◆ THE PROBLEM: The records sit below this line. Repeat all of them exactly.

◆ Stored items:
theorem parts_tick {w : Part → Bool} {s0 s : State} {a1 a2} (h : Fixes w s0 s) (hw : Covers [.free, .aon, .force, .bank, .landing, .sess, .commit, .ver, .mode, .doms, .tbs, .life, .pairs, .rings, .msix, .hostMem, .net, .ctxs, .na, .tdm, .audio, .iram, .budget, .trans, .xbar, .mem, .sage, .pair, .pins] w) : Fixes w s0 (tick s a1 a2) := by
  unfold tick
  try dsimp only
  repeat' (first | with_reducible assumption | with_reducible apply parts_commitTick | with_reducible apply parts_examineTick | with_reducible apply parts_fatalTick | with_reducible apply parts_applyStep | with_reducible apply parts_armFade | with_reducible apply parts_moveLanes | with_reducible apply parts_selectAtTick | with_reducible apply parts_tickEngine | with_reducible apply parts_tickUnits | with_reducible apply parts_reloadBudgets | with_reducible apply parts_stopUnits | with_reducible apply parts_lockTick | with_reducible apply parts_slewTick | with_reducible apply parts_numberFrame | with_reducible apply parts_driveOutputs | with_reducible apply parts_moveUnits | with_reducible apply parts_landTicks | with_reducible apply parts_servePhase | ((with_reducible refine Covers.of hw ?_) <;> rfl) | with_reducible apply parts_ite | with_reducible apply parts_ite_snd | split | with_reducible apply parts_mk | ((with_reducible refine Or.inl (Covers.has hw _ ?_)) <;> rfl) | with_reducible exact Or.inr rfl | with_reducible exact Or.inr ⟨rfl, rfl⟩ | with_reducible exact Or.inr ⟨rfl, rfl, rfl⟩ | with_reducible exact Or.inr ⟨rfl, rfl, rfl, rfl⟩ | with_reducible exact Or.inr ⟨rfl, rfl, rfl, rfl, rfl⟩ | (intro _ _ _; dsimp only) | (intro _ _ _))

theorem parts_execFrameTick {w : Part → Bool} {s0 s : State} {a0 a1 a2} (h : Fixes w s0 s) (hw : Covers [.now, .free, .aon, .force, .bank, .landing, .sess, .commit, .ver, .mode, .doms, .tbs, .life, .pairs, .rings, .msix, .hostMem, .net, .ctxs, .na, .tdm, .audio, .iram, .budget, .trans, .xbar, .mem, .sage, .pair, .pins] w) : FixesOut w s0 (execFrameTick a0 a1 a2 s) := by
  unfold execFrameTick
  try dsimp only
  repeat' (first | with_reducible assumption | with_reducible apply parts_stopDomain | with_reducible apply parts_atCycle | with_reducible apply parts_tick | with_reducible apply parts_quietPorts | with_reducible apply parts_next | exact parts_fault _ | ((with_reducible refine Covers.of hw ?_) <;> rfl) | with_reducible apply parts_ite | with_reducible apply parts_ite_snd | split | with_reducible apply parts_mk | ((with_reducible refine Or.inl (Covers.has hw _ ?_)) <;> rfl) | with_reducible exact Or.inr rfl | with_reducible exact Or.inr ⟨rfl, rfl⟩ | with_reducible exact Or.inr ⟨rfl, rfl, rfl⟩ | with_reducible exact Or.inr ⟨rfl, rfl, rfl, rfl⟩ | with_reducible exact Or.inr ⟨rfl, rfl, rfl, rfl, rfl⟩ | (intro _ _ _; dsimp only) | (intro _ _ _))

end Sys2Proof.Machine
end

◆ RESPONSE TO THIS TASK:
theorem parts_tick {w : Part → Bool} {s0 s : State} {a1 a2} (h : Fixes w s0 s) (hw : Covers [.free, .aon, .force, .bank, .landing, .sess, .commit, .ver, .mode, .doms, .tbs, .life, .pairs, .rings, .msix, .hostMem, .net, .ctxs, .na, .tdm, .audio, .iram, .budget, .trans, .xbar, .mem, .sage, .pair, .pins] w) : Fixes w s0 (tick s a1 a2) := by
  unfold tick
  try dsimp only
  repeat' (first | with_reducible assumption | with_reducible apply parts_commitTick | with_reducible apply parts_examineTick | with_reducible apply parts_fatalTick | with_reducible apply parts_applyStep | with_reducible apply parts_armFade | with_reducible apply parts_moveLanes | with_reducible apply parts_selectAtTick | with_reducible apply parts_tickEngine | with_reducible apply parts_tickUnits | with_reducible apply parts_reloadBudgets | with_reducible apply parts_stopUnits | with_reducible apply parts_lockTick | with_reducible apply parts_slewTick | with_reducible apply parts_numberFrame | with_reducible apply parts_driveOutputs | with_reducible apply parts_moveUnits | with_reducible apply parts_landTicks | with_reducible apply parts_servePhase | ((with_reducible refine Covers.of hw ?_) <;> rfl) | with_reducible apply parts_ite | with_reducible apply parts_ite_snd | split | with_reducible apply parts_mk | ((with_reducible refine Or.inl (Covers.has hw _ ?_)) <;> rfl) | with_reducible exact Or.inr rfl | with_reducible exact Or.inr ⟨rfl, rfl⟩ | with_reducible exact Or.inr ⟨rfl, rfl, rfl⟩ | with_reducible exact Or.inr ⟨rfl, rfl, rfl, rfl⟩ | with_reducible exact Or.inr ⟨rfl, rfl, rfl, rfl, rfl⟩ | (intro _ _ _; dsimp only) | (intro _ _ _))

theorem parts_execFrameTick {w : Part → Bool} {s0 s : State} {a0 a1 a2} (h : Fixes w s0 s) (hw : Covers [.now, .free, .aon, .force, .bank, .landing, .sess, .commit, .ver, .mode, .doms, .tbs, .life, .pairs, .rings, .msix, .hostMem, .net, .ctxs, .na, .tdm, .audio, .iram, .budget, .trans, .xbar, .mem, .sage, .pair, .pins] w) : FixesOut w s0 (execFrameTick a0 a1 a2 s) := by
  unfold execFrameTick
  try dsimp only
  repeat' (first | with_reducible assumption | with_reducible apply parts_stopDomain | with_reducible apply parts_atCycle | with_reducible apply parts_tick | with_reducible apply parts_quietPorts | with_reducible apply parts_next | exact parts_fault _ | ((with_reducible refine Covers.of hw ?_) <;> rfl) | with_reducible apply parts_ite | with_reducible apply parts_ite_snd | split | with_reducible apply parts_mk | ((with_reducible refine Or.inl (Covers.has hw _ ?_)) <;> rfl) | with_reducible exact Or.inr rfl | with_reducible exact Or.inr ⟨rfl, rfl⟩ | with_reducible exact Or.inr ⟨rfl, rfl, rfl⟩ | with_reducible exact Or.inr ⟨rfl, rfl, rfl, rfl⟩ | with_reducible exact Or.inr ⟨rfl, rfl, rfl, rfl, rfl⟩ | (intro _ _ _; dsimp only) | (intro _ _ _))

end Sys2Proof.Machine
end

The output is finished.